■ **Goal of the exercise**
Where in the records does the word "nobody" occur? Copy each line in which it does.

[Stored data entries]
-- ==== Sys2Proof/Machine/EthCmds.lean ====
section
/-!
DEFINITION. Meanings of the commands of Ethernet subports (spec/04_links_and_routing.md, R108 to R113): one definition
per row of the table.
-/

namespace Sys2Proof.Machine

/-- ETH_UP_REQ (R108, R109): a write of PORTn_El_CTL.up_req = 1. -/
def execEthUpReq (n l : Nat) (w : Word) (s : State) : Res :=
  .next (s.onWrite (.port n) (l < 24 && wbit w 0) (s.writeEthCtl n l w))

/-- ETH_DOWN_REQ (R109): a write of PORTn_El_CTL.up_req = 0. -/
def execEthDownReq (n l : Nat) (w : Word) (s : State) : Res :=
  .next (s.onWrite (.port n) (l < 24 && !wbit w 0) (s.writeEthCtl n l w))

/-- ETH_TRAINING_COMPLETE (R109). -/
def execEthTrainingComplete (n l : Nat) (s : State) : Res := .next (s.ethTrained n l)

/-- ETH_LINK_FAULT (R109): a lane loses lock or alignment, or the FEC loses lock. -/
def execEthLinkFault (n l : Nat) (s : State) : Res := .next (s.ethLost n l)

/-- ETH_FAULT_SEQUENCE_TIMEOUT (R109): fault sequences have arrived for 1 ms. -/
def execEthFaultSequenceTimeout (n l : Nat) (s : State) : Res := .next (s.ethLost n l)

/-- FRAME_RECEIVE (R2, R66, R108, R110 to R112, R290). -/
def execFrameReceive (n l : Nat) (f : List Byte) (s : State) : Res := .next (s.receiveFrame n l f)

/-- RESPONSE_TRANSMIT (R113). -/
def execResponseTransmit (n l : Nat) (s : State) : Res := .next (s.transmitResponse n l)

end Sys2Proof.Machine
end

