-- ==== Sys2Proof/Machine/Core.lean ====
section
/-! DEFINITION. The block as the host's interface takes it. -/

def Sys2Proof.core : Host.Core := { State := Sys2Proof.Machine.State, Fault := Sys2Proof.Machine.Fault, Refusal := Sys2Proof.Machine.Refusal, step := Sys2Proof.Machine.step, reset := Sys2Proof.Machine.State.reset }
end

...

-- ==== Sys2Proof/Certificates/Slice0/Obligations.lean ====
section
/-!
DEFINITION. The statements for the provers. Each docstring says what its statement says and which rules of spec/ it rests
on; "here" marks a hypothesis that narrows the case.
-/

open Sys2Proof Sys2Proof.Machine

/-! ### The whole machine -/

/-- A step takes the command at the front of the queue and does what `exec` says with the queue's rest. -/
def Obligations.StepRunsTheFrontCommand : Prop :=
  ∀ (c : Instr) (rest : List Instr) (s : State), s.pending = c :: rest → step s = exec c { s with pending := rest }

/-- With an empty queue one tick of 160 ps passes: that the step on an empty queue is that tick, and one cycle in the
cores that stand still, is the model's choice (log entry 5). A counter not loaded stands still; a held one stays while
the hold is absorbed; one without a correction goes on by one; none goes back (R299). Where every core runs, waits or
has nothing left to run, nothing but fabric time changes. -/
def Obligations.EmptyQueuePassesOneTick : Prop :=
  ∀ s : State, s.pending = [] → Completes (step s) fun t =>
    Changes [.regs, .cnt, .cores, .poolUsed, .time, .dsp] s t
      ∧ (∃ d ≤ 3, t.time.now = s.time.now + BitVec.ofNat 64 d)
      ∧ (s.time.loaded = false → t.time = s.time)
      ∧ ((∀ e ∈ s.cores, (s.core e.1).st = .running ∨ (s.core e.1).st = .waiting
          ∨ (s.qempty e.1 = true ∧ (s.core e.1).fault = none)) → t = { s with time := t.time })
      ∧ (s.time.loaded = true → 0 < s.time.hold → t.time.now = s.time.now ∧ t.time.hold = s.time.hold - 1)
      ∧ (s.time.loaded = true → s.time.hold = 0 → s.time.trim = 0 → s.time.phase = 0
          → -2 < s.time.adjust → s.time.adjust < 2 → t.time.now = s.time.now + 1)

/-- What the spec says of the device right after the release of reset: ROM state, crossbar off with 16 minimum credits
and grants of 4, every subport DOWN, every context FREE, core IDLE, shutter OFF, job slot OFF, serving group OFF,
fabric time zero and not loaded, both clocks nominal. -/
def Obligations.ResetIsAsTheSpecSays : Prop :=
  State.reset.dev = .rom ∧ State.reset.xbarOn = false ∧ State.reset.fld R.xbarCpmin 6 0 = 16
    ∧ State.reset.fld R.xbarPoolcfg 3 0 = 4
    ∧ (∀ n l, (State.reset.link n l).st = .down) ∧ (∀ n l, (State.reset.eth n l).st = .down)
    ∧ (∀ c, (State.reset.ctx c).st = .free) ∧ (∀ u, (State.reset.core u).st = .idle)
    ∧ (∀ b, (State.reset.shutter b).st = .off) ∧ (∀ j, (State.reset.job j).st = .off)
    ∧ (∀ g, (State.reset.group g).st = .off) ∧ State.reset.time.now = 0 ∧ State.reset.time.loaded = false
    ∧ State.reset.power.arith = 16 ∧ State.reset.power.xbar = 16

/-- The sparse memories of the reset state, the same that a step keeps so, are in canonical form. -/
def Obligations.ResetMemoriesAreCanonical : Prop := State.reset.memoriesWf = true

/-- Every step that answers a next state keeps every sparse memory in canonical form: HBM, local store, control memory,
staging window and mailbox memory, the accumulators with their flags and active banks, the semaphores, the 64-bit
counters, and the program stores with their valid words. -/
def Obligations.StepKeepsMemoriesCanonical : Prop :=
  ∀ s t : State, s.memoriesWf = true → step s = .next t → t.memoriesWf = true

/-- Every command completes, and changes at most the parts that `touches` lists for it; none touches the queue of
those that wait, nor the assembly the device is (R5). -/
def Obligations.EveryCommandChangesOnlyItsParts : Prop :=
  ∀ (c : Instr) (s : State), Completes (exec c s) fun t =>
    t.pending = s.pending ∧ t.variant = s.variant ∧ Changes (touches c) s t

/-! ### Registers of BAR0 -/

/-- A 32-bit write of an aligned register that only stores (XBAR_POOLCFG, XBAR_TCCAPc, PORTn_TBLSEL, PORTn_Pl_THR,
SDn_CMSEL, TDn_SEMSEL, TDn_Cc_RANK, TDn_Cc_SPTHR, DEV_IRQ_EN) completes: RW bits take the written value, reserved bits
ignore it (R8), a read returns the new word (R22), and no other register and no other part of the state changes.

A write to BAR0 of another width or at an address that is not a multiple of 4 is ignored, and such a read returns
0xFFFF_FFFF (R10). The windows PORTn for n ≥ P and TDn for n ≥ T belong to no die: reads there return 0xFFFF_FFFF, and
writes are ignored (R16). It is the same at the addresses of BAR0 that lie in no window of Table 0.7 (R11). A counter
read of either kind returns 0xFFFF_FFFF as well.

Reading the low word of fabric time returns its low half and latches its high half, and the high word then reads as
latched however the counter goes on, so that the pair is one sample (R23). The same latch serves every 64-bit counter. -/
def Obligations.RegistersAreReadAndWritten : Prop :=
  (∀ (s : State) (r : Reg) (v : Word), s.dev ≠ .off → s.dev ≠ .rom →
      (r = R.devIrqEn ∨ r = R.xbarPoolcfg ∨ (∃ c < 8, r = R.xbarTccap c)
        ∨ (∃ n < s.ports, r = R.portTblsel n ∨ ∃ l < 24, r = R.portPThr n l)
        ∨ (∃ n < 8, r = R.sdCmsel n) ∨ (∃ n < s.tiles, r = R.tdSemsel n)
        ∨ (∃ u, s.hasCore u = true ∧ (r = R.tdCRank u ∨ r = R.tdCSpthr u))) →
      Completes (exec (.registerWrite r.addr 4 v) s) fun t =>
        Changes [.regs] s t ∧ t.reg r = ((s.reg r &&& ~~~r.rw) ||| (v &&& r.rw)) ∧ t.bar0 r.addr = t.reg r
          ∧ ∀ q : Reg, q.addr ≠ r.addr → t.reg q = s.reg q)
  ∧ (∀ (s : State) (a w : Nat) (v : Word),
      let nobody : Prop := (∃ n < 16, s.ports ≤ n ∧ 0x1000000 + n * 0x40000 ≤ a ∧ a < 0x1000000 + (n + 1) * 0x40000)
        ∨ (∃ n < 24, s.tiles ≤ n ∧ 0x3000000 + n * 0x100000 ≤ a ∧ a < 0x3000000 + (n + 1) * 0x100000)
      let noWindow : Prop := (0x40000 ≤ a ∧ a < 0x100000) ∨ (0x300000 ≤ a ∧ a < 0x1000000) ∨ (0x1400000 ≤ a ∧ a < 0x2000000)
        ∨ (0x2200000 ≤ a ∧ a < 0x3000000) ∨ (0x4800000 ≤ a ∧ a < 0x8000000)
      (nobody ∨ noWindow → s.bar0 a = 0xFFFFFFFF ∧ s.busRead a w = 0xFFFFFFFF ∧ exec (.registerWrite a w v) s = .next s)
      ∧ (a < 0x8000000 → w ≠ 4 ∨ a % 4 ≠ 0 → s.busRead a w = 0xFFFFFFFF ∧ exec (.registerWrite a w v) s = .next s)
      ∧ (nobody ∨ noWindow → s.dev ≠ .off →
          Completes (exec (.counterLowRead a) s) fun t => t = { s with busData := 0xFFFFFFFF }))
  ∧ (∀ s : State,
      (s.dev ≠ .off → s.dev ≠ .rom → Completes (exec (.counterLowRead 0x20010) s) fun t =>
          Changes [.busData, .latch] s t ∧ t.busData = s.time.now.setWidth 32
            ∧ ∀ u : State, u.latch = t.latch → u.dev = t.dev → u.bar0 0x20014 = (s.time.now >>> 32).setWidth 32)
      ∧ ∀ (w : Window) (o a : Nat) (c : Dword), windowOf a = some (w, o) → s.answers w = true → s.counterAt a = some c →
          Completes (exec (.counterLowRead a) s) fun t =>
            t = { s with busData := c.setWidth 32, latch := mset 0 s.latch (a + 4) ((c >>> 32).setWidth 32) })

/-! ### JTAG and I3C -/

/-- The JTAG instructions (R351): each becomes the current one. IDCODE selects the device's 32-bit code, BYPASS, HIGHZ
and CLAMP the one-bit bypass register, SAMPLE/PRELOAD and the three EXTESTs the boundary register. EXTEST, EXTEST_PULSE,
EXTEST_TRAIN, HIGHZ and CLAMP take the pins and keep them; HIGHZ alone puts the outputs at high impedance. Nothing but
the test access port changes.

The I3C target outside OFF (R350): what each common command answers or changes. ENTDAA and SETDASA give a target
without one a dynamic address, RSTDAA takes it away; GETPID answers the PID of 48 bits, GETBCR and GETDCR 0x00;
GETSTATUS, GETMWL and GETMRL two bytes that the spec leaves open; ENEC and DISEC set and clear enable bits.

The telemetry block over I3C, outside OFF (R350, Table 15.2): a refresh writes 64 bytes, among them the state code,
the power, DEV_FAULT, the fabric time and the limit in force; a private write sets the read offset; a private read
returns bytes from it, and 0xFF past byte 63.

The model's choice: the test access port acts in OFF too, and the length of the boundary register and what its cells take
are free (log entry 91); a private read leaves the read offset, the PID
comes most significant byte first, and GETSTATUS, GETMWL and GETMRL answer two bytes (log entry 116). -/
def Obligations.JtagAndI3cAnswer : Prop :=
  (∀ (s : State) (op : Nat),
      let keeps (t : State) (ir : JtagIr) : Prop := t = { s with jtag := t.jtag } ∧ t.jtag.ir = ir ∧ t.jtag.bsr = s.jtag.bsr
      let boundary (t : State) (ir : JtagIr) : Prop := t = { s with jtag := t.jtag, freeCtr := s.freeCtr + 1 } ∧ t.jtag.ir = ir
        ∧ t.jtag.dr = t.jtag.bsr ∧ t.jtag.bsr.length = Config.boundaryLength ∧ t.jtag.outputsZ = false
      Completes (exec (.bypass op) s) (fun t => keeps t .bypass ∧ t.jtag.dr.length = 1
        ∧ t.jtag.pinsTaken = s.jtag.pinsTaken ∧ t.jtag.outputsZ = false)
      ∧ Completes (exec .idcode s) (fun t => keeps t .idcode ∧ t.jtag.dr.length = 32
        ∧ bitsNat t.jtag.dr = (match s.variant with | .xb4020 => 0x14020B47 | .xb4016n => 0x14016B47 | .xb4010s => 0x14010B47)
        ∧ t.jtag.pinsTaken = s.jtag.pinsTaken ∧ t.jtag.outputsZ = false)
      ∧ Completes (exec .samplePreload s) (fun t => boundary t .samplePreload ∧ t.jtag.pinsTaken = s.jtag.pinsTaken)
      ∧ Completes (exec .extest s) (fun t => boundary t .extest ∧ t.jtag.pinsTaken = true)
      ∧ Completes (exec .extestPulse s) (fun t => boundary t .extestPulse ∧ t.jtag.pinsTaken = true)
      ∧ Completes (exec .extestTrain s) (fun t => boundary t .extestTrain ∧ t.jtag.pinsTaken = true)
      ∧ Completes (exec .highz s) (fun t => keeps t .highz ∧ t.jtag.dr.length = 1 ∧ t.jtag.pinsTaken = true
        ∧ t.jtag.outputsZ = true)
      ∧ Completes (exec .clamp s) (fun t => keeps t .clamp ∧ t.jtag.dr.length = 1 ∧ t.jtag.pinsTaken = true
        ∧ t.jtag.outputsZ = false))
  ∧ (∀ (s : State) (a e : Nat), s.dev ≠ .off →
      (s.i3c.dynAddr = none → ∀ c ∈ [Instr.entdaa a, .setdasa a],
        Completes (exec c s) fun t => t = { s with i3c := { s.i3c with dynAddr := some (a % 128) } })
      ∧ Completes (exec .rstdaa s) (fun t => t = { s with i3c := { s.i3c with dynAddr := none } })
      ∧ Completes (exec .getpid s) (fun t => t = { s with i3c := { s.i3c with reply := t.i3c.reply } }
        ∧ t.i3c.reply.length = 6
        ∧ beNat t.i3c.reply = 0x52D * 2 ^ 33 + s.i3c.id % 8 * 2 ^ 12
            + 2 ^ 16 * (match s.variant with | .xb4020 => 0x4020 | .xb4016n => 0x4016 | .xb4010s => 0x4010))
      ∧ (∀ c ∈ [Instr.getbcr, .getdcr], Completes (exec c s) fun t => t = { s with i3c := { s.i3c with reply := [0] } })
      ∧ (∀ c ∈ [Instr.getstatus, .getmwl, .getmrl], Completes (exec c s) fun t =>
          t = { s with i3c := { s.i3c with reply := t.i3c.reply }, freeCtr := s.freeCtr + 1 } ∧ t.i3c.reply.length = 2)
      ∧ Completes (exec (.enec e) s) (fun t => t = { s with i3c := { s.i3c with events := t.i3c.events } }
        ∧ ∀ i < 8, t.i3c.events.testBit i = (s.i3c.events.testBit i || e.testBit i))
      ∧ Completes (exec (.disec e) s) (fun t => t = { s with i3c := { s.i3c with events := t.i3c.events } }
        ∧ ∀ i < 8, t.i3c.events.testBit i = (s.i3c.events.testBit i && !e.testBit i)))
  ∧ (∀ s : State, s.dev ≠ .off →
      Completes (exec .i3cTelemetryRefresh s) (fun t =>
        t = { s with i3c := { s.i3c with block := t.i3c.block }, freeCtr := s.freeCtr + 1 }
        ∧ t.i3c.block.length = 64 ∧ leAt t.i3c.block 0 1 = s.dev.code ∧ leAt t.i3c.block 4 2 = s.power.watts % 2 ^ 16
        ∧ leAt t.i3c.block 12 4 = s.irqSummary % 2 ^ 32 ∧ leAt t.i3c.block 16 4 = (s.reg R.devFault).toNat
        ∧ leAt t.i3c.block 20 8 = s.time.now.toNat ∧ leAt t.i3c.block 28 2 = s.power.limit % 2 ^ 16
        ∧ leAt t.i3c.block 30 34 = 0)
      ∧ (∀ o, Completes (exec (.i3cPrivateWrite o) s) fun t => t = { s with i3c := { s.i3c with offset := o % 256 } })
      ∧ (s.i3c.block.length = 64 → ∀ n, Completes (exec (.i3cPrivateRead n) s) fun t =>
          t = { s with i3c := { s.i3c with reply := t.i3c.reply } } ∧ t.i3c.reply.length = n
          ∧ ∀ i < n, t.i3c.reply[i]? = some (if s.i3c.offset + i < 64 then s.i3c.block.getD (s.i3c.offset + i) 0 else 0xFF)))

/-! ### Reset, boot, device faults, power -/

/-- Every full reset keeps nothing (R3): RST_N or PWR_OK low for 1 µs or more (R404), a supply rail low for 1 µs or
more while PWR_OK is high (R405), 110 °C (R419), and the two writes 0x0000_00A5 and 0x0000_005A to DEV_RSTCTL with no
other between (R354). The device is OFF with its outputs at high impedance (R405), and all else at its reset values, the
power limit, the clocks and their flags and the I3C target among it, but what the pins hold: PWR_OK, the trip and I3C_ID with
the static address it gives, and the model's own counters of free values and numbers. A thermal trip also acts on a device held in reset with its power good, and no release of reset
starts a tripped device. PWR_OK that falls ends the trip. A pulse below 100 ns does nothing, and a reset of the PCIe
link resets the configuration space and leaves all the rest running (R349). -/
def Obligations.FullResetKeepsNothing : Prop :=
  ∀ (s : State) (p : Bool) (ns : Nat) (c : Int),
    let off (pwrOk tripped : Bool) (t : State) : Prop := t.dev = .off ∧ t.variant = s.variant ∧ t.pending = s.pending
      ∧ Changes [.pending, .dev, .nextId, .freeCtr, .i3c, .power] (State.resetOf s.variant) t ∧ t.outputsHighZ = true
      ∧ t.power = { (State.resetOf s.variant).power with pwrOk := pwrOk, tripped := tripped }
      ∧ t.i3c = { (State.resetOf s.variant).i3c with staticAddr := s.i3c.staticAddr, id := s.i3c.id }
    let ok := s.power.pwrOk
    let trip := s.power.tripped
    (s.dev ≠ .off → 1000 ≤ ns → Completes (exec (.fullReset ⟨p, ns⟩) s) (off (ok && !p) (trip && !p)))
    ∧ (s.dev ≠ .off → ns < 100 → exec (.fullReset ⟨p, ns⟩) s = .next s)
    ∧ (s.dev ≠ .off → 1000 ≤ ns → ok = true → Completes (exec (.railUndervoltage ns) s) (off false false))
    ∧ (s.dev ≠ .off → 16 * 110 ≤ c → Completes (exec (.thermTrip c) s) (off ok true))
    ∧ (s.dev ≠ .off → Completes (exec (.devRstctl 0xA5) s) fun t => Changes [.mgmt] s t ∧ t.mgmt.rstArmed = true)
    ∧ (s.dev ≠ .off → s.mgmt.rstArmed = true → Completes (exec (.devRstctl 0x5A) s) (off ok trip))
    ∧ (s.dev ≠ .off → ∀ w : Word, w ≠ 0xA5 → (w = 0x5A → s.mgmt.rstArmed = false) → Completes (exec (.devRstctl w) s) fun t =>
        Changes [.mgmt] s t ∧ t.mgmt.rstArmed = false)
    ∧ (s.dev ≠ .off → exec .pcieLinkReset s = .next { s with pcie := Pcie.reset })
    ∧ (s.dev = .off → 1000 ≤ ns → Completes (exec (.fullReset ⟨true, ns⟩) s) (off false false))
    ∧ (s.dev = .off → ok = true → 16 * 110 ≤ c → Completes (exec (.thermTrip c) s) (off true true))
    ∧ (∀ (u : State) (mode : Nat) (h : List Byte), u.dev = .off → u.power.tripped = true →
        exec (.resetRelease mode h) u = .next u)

* * *

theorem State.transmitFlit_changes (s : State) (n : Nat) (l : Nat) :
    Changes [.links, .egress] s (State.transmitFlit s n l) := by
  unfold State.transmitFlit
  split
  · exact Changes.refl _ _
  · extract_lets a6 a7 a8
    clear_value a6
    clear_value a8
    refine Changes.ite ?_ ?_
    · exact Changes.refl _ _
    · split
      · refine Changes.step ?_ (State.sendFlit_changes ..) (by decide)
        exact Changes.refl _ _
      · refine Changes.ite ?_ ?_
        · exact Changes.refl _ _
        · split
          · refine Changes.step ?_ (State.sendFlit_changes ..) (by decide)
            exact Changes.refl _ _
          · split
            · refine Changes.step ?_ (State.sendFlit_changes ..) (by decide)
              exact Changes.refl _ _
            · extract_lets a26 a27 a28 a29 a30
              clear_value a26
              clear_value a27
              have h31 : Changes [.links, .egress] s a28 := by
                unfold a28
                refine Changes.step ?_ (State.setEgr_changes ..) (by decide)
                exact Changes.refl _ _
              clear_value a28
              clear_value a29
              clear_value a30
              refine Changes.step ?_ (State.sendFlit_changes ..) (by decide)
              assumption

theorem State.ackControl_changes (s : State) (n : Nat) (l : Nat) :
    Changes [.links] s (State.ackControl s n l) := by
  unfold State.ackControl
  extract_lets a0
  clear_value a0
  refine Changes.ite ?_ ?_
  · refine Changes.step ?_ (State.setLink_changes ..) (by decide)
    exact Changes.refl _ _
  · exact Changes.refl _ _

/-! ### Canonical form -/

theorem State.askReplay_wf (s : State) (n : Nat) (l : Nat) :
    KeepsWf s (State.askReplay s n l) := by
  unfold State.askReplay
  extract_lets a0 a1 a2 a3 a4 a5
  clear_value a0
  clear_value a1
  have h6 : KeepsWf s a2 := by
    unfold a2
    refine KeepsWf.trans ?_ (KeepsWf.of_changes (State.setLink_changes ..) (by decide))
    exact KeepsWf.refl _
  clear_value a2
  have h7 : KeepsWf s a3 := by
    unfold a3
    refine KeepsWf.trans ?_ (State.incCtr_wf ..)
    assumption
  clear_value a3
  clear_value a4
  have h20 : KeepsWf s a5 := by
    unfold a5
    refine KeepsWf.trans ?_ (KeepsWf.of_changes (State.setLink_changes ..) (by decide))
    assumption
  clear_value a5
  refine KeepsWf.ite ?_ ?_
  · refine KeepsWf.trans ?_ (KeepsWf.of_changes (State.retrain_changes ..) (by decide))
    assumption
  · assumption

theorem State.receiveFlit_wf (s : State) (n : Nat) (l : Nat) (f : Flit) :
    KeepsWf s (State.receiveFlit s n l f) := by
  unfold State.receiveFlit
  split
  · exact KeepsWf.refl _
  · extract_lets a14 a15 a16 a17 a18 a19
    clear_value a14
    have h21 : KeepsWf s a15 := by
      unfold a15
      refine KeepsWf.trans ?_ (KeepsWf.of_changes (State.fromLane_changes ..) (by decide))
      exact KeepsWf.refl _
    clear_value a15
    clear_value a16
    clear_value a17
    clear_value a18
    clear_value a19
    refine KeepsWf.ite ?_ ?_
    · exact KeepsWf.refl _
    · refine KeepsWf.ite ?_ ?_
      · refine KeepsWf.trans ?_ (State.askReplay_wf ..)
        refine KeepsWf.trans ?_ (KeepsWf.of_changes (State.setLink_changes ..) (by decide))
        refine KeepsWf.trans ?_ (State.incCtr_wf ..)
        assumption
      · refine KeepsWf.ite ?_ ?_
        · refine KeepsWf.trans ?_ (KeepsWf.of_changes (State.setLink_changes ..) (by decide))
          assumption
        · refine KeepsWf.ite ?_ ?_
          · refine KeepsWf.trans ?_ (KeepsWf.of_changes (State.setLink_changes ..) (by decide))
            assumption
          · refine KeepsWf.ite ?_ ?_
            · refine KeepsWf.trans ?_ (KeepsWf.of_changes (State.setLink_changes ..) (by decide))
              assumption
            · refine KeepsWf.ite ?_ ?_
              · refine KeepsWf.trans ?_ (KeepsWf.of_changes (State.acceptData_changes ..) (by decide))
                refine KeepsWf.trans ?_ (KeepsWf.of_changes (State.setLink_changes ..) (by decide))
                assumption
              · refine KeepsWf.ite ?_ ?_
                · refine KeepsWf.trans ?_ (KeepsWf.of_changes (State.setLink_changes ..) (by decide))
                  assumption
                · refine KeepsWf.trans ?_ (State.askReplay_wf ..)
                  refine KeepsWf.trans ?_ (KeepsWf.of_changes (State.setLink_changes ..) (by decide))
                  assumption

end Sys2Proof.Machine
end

■ **Task output**
      let nobody : Prop := (∃ n < 16, s.ports ≤ n ∧ 0x1000000 + n * 0x40000 ≤ a ∧ a < 0x1000000 + (n + 1) * 0x40000)
      (nobody ∨ noWindow → s.bar0 a = 0xFFFFFFFF ∧ s.busRead a w = 0xFFFFFFFF ∧ exec (.registerWrite a w v) s = .next s)
      ∧ (nobody ∨ noWindow → s.dev ≠ .off →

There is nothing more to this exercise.